╭──
theorem State.land_keeps (h : Keeps P 0xc000000000000020) {s : State} (hs : P s) (a1) :
    P (State.land s a1) := by
  unfold State.land
  repeat' first
    | with_reducible assumption
    | rfl
    | with_reducible apply h.setQuad rfl
    | with_reducible apply h.inc
    | extract_lets
    | with_reducible apply keeps_ite
    | (with_reducible apply keeps_foldl; intro _ _ _)
    | (with_reducible apply keeps_foldl_fst; intro _ _ _)
    | fail_if_no_progress with_reducible refine h.upd ?_
    | split

theorem State.hqStat_keeps (h : Keeps P 0x200000000000000000000000000000000c000000001000020) {s : State} (hs : P s) (a1) :
    P (State.hqStat s a1) := by
  have h1 := h.mono (k := 0xc000000000000020) (by decide)
  have h2 := h.mono (k := 0x1000000) (by decide)
  unfold State.hqStat
  repeat' first
    | with_reducible assumption
    | rfl
    | with_reducible apply State.land_keeps h1
    | with_reducible apply State.draw_keeps h2
    | with_reducible apply h.put
    | with_reducible apply h.putB
    | extract_lets

theorem State.passMarkers_keeps (h : Keeps P 0x4040) {s : State} (hs : P s) (a1) :
    P (State.passMarkers s a1) := by
  unfold State.passMarkers
  repeat' first
    | with_reducible assumption
    | with_reducible apply h.setIng rfl
    | extract_lets
    | fail_if_no_progress with_reducible refine h.upd ?_
    | with_reducible refine keeps_of_fst (by assumption) ?_
    | with_reducible refine keeps_of_snd (by assumption) ?_
    | split
    | dsimp +zetaDelta only

theorem State.crossIn_keeps (h : Keeps P 0x20000000000000000000000000000000000000000000004040) {s : State} (hs : P s) (a1 a2 a3 a4) :
    P (State.crossIn s a1 a2 a3 a4).1 := by
  have h1 := h.mono (k := 0x40) (by decide)
  unfold State.crossIn
  repeat' first
    | with_reducible assumption
    | with_reducible apply State.crossRead_keeps h
    | with_reducible apply State.crossWrite_keeps h1

theorem State.hqDrop_keeps (h : Keeps P 0x8000000000000000000000000000000000000000000000020) {s : State} (hs : P s) (a1) :
    P (State.hqDrop s a1) := by
  unfold State.hqDrop
  repeat' first
    | with_reducible assumption
    | rfl
    | with_reducible apply h.inc
    | with_reducible apply h.setQuad rfl
    | extract_lets
    | with_reducible apply keeps_ite
    | fail_if_no_progress with_reducible refine h.upd ?_
    | split

theorem State.laneTake_keeps (h : Keeps P 0x20) {s : State} (hs : P s) (a1) :
    P (State.laneTake s a1) := by
  unfold State.laneTake
  repeat' first
    | with_reducible assumption
    | with_reducible apply h.setQuad rfl
    | extract_lets
    | fail_if_no_progress with_reducible refine h.upd ?_

theorem State.hqOverrun_keeps (h : Keeps P 0x10000000000000000000000000000000c000000000000000000000000000000000000000000000028) {s : State} (hs : P s) (a1 a2 a3) :
    P (State.hqOverrun s a1 a2 a3) := by
  have h1 := h.mono (k := 0x100000000000000000000000000000000000000000000000000000000000000000000000000000028) (by decide)
  unfold State.hqOverrun
  repeat' first
    | with_reducible assumption
    | rfl
    | with_reducible apply State.raiseDie_keeps h1
    | with_reducible apply h.setQuad rfl
    | with_reducible apply h.inc
    | extract_lets
    | with_reducible apply keeps_ite
    | fail_if_no_progress with_reducible refine h.upd ?_
    | split

theorem State.hqReadWord_keeps (h : Keeps P 0x20000010000000000000000000000000000000c000000000000000000000000000000000000000000000028) {s : State} (hs : P s) (a1 a2 a3) :
    P (State.hqReadWord s a1 a2 a3) := by
  have h1 := h.mono (k := 0x100000000000000000000000000000000000000000000000000000000000000000000000000000028) (by decide)
  have h2 := h.mono (k := 0x10000000000000000000000000000000c000000000000000000000000000000000000000000000028) (by decide)
  unfold State.hqReadWord
  repeat' first
    | with_reducible assumption
    | rfl
    | with_reducible apply State.raiseDie_keeps h1
    | with_reducible apply State.hqOverrun_keeps h2
    | with_reducible apply h.setQuad rfl
    | with_reducible apply h.inc
    | extract_lets
    | with_reducible apply keeps_ite
    | split

theorem State.laneIdle_keeps (h : Keeps P 0x10000020) {s : State} (hs : P s) (a1) :
    P (State.laneIdle s a1) := by
  have h1 := h.mono (k := 0x10000000) (by decide)
  have h2 := h.mono (k := 0x20) (by decide)
  unfold State.laneIdle
  repeat' first
    | with_reducible assumption
    | with_reducible apply State.wireBlock_keeps h1
    | with_reducible apply State.laneTake_keeps h2

theorem State.laneSend_keeps (h : Keeps P 0x10800020) {s : State} (hs : P s) (a1 a2 a3) :
    P (State.laneSend s a1 a2 a3) := by
  have h1 := h.mono (k := 0x10800000) (by decide)
  have h2 := h.mono (k := 0x20) (by decide)
  unfold State.laneSend
  repeat' first
    | with_reducible assumption
    | with_reducible apply State.send_keeps h1
    | with_reducible apply State.laneTake_keeps h2
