theorem State.cdStart_keeps (h : Keeps P 0x100000000000000c05600000000000000000000000000000000000000000000000020000021300028) {s : State} (hs : P s) (a1) :
    P (State.cdStart s a1) := by
  have h1 := h.mono (k := 0x100000000000000001600000000000000000000000000000000000000000000000020000021300028) (by decide)
  have h2 := h.mono (k := 0xc04000000000000000000000000000000000000000000000000000000000100020) (by decide)
  unfold State.cdStart
  repeat' first
    | with_reducible assumption
    | with_reducible apply State.cdMaybeEnd_keeps h1
    | with_reducible apply State.histNext_keeps h2
    | with_reducible apply h.setBur rfl
    | extract_lets
    | (with_reducible apply keeps_foldl; intro _ _ _)
    | (with_reducible apply keeps_foldl_fst; intro _ _ _)
    | fail_if_no_progress with_reducible refine h.upd ?_

theorem State.calStart_keeps (h : Keeps P 0x100000000000000f05600000000000000000000000000000000000000000000000020210021300028) {s : State} (hs : P s) (a1 a2) :
    P (State.calStart s a1 a2) := by
  have h1 := h.mono (k := 0x100000000000000c05600000000000000000000000000000000000000000000000020000021300028) (by decide)
  have h2 := h.mono (k := 0x210001100008) (by decide)
  unfold State.calStart
  repeat' first
    | with_reducible assumption
    | rfl
    | (unfold tLast; split <;> rfl)
    | with_reducible apply State.cdStart_keeps h1
    | with_reducible apply State.injStart_keeps h2
    | with_reducible apply h.setBur rfl
    | with_reducible apply h.put
    | extract_lets
    | fail_if_no_progress with_reducible refine h.upd ?_
    | with_reducible refine keeps_of_fst (by assumption) ?_
    | with_reducible refine keeps_of_snd (by assumption) ?_
    | split
    | dsimp +zetaDelta only

theorem execInjRunEnd_keeps (h : Keeps P 0x3081200000000400000000000000000000000000000000000000000000001300018) {s : State} (hs : P s) (a0 a1 a2) :
    Next P (execInjRunEnd a0 a1 a2 s) := by
  unfold execInjRunEnd
  repeat' first
    | with_reducible assumption
    | with_reducible apply next_when
    | with_reducible exact next_fault
    | with_reducible apply State.injRunEnd_keeps h
    | with_reducible apply keeps_ite
    | split

theorem execHistogramTimeout_keeps (h : Keeps P 0x100000000000000c05e00000000000000000000000000000000000000000000000020000021300028) {s : State} (hs : P s) (a0) :
    Next P (execHistogramTimeout a0 s) := by
  have h1 := h.mono (k := 0x100000000000000001600000000000000000000000000000000000000000000000020000021300028) (by decide)
  have h2 := h.mono (k := 0xc04000000000000000000000000000000000000000000000000000000000100020) (by decide)
  unfold execHistogramTimeout
  repeat' first
    | with_reducible assumption
    | rfl
    | with_reducible apply next_when
    | with_reducible apply State.cdMaybeEnd_keeps h1
    | with_reducible apply State.histNext_keeps h2
    | with_reducible apply h.inc
    | extract_lets

theorem execFirOutput_keeps (h : Keeps P 0x78000000000000000000000000000000000000000000000000000038) {s : State} (hs : P s) (a0) :
    Next P (execFirOutput a0 s) := by
  have h1 := h.mono (k := 0x10) (by decide)
  unfold execFirOutput
  repeat' first
    | with_reducible assumption
    | with_reducible apply next_when
    | with_reducible apply State.firOutput_keeps h
    | with_reducible apply State.ambClear_keeps h1
    | with_reducible apply h.setDie rfl
    | extract_lets
    | with_reducible apply keeps_ite
    | fail_if_no_progress with_reducible refine h.upd ?_
    | split

theorem execHistogramDone_keeps (h : Keeps P 0x100000000000000c05600000000000000000000000000000000000000000000000020000021300028) {s : State} (hs : P s) (a0) :
    Next P (execHistogramDone a0 s) := by
  have h1 := h.mono (k := 0x100000000000000001600000000000000000000000000000000000000000000000020000021300028) (by decide)
  have h2 := h.mono (k := 0xc04000000000000000000000000000000000000000000000000000000000100020) (by decide)
  unfold execHistogramDone
  repeat' first
    | with_reducible assumption
    | with_reducible apply next_when
    | with_reducible apply State.cdMaybeEnd_keeps h1
    | with_reducible apply State.histNext_keeps h2
    | with_reducible apply h.setBur rfl
    | extract_lets
    | fail_if_no_progress with_reducible refine h.upd ?_
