theorem execSrHighRead_keeps (h : Keeps P 0x14722200000041cc0418058c19c73db12298034ffe7f00c4784801e20b01ee127f7c77ffe617fe9f8) {s : State} (hs : P s) (a0 a1 a2) :
    Next P (execSrHighRead a0 a1 a2 s) := by
  unfold execSrHighRead
  repeat' first
    | with_reducible assumption
    | with_reducible apply next_when
    | with_reducible apply State.readBy_keeps h

theorem State.serveWaiting_keeps (h : Keeps P 0x14722200000041cc0418058c19c73db12298034ffe7f00c4784801e20b01ee127f7c77ffe617fe9f8) {s : State} (hs : P s) (a0) :
    P (State.serveWaiting a0 s) := by
  have h1 := h.mono (k := 0x14722200000041cc0418058c19c73db12298034ffe7f00c4784801e20b01ee127f7c77ffe617fe9f8) (by decide)
  induction a0 generalizing s with
  | zero => exact hs
  | succ n ih =>
    unfold State.serveWaiting
    split
    · exact hs
    · split
      · exact hs
      · exact keeps_ite hs (ih (State.serveNow_keeps h1 (h.upd hs) _))

theorem State.endAccess_keeps (h : Keeps P 0x14722200000041cc0418058c19c73db12298034ffe7f00c4784801e20b01ee127f7c77ffe617fe9f8) {s : State} (hs : P s) (a1 a2 a3) :
    P (State.endAccess s a1 a2 a3) := by
  have h1 := h.mono (k := 0x200000000000000000000000000000000000000000000000000000000000000000000000006800) (by decide)
  unfold State.endAccess
  repeat' first
    | with_reducible assumption
    | with_reducible apply State.serve_keeps h
    | with_reducible apply State.finish_keeps h1
    | with_reducible apply State.serveWaiting_keeps h
    | extract_lets
    | fail_if_no_progress with_reducible refine h.upd ?_
    | with_reducible refine keeps_of_fst (by assumption) ?_
    | with_reducible refine keeps_of_snd (by assumption) ?_
    | split
    | dsimp +zetaDelta only

theorem execRegTimeout_keeps (h : Keeps P 0x14722200000041cc0418058c19c73db1229a034ffe7f00c4784801e20b01ee127f7c77ffe617fe9f8) {s : State} (hs : P s) :
    Next P (execRegTimeout s) := by
  have h1 := h.mono (k := 0x14722200000041cc0418058c19c73db12298034ffe7f00c4784801e20b01ee127f7c77ffe617fe9f8) (by decide)
  have h2 := h.mono (k := 0x20000000) (by decide)
  have h3 := h.mono (k := 0x800) (by decide)
  unfold execRegTimeout
  repeat' first
    | with_reducible assumption
    | rfl
    | with_reducible apply next_when
    | with_reducible apply next_next
    | with_reducible apply State.endAccess_keeps h1
    | with_reducible apply State.raise_keeps h2
    | with_reducible apply State.initAnswered_keeps h3
    | with_reducible apply h.inc
    | extract_lets
    | with_reducible apply keeps_ite
    | fail_if_no_progress with_reducible refine h.upd ?_
    | with_reducible refine keeps_of_fst (by assumption) ?_
    | with_reducible refine keeps_of_snd (by assumption) ?_
    | split
    | dsimp +zetaDelta only

theorem execRepairCopyDone_keeps (h : Keeps P 0x14722200000041cc0418058c19c73fb12298034ffe7f00c4784801e20b01ee127f7c77ffe617fe9f8) {s : State} (hs : P s) :
    Next P (execRepairCopyDone s) := by
  have h1 := h.mono (k := 0x13fb000000000000000000000000000000000000000000200fc000) (by decide)
  have h2 := h.mono (k := 0x14722200000041cc0418058c19c73db12298034ffe7f00c4784801e20b01ee127f7c77ffe617fe9f8) (by decide)
  unfold execRepairCopyDone
  repeat' first
    | with_reducible assumption
    | with_reducible apply next_when
    | with_reducible apply next_next
    | with_reducible apply State.repairDone_keeps h1
    | with_reducible apply State.serveWaiting_keeps h2
    | extract_lets
    | fail_if_no_progress with_reducible refine h.upd ?_
    | with_reducible refine keeps_of_fst (by assumption) ?_
    | with_reducible refine keeps_of_snd (by assumption) ?_
    | split
    | dsimp +zetaDelta only

theorem execRegAnswer_keeps (h : Keeps P 0x14722200000041cc0418058c19c73db12298034ffe7f00c4784801e20b01ee127f7c77ffe617fe9f8) {s : State} (hs : P s) (a0 a1) :
    Next P (execRegAnswer a0 a1 s) := by
  have h1 := h.mono (k := 0x800) (by decide)
  unfold execRegAnswer
  repeat' first
    | with_reducible assumption
    | with_reducible apply next_when
    | with_reducible apply next_next
    | with_reducible apply State.initAnswered_keeps h1
    | with_reducible apply State.endAccess_keeps h
    | extract_lets
    | with_reducible apply keeps_ite
    | fail_if_no_progress with_reducible refine h.upd ?_
    | with_reducible refine keeps_of_fst (by assumption) ?_
    | with_reducible refine keeps_of_snd (by assumption) ?_
    | split
    | dsimp +zetaDelta only

end Sys2Proof.Machine
end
╰──
*PROBLEM DESCRIPTION*.
Once you have identified the lines above that contain "exact", copy each of them.

*TASK RESPONSE*.
    | with_reducible exact next_fault
  | zero => exact hs
    · exact hs
      · exact hs
      · exact keeps_ite hs (ih (State.serveNow_keeps h1 (h.upd hs) _))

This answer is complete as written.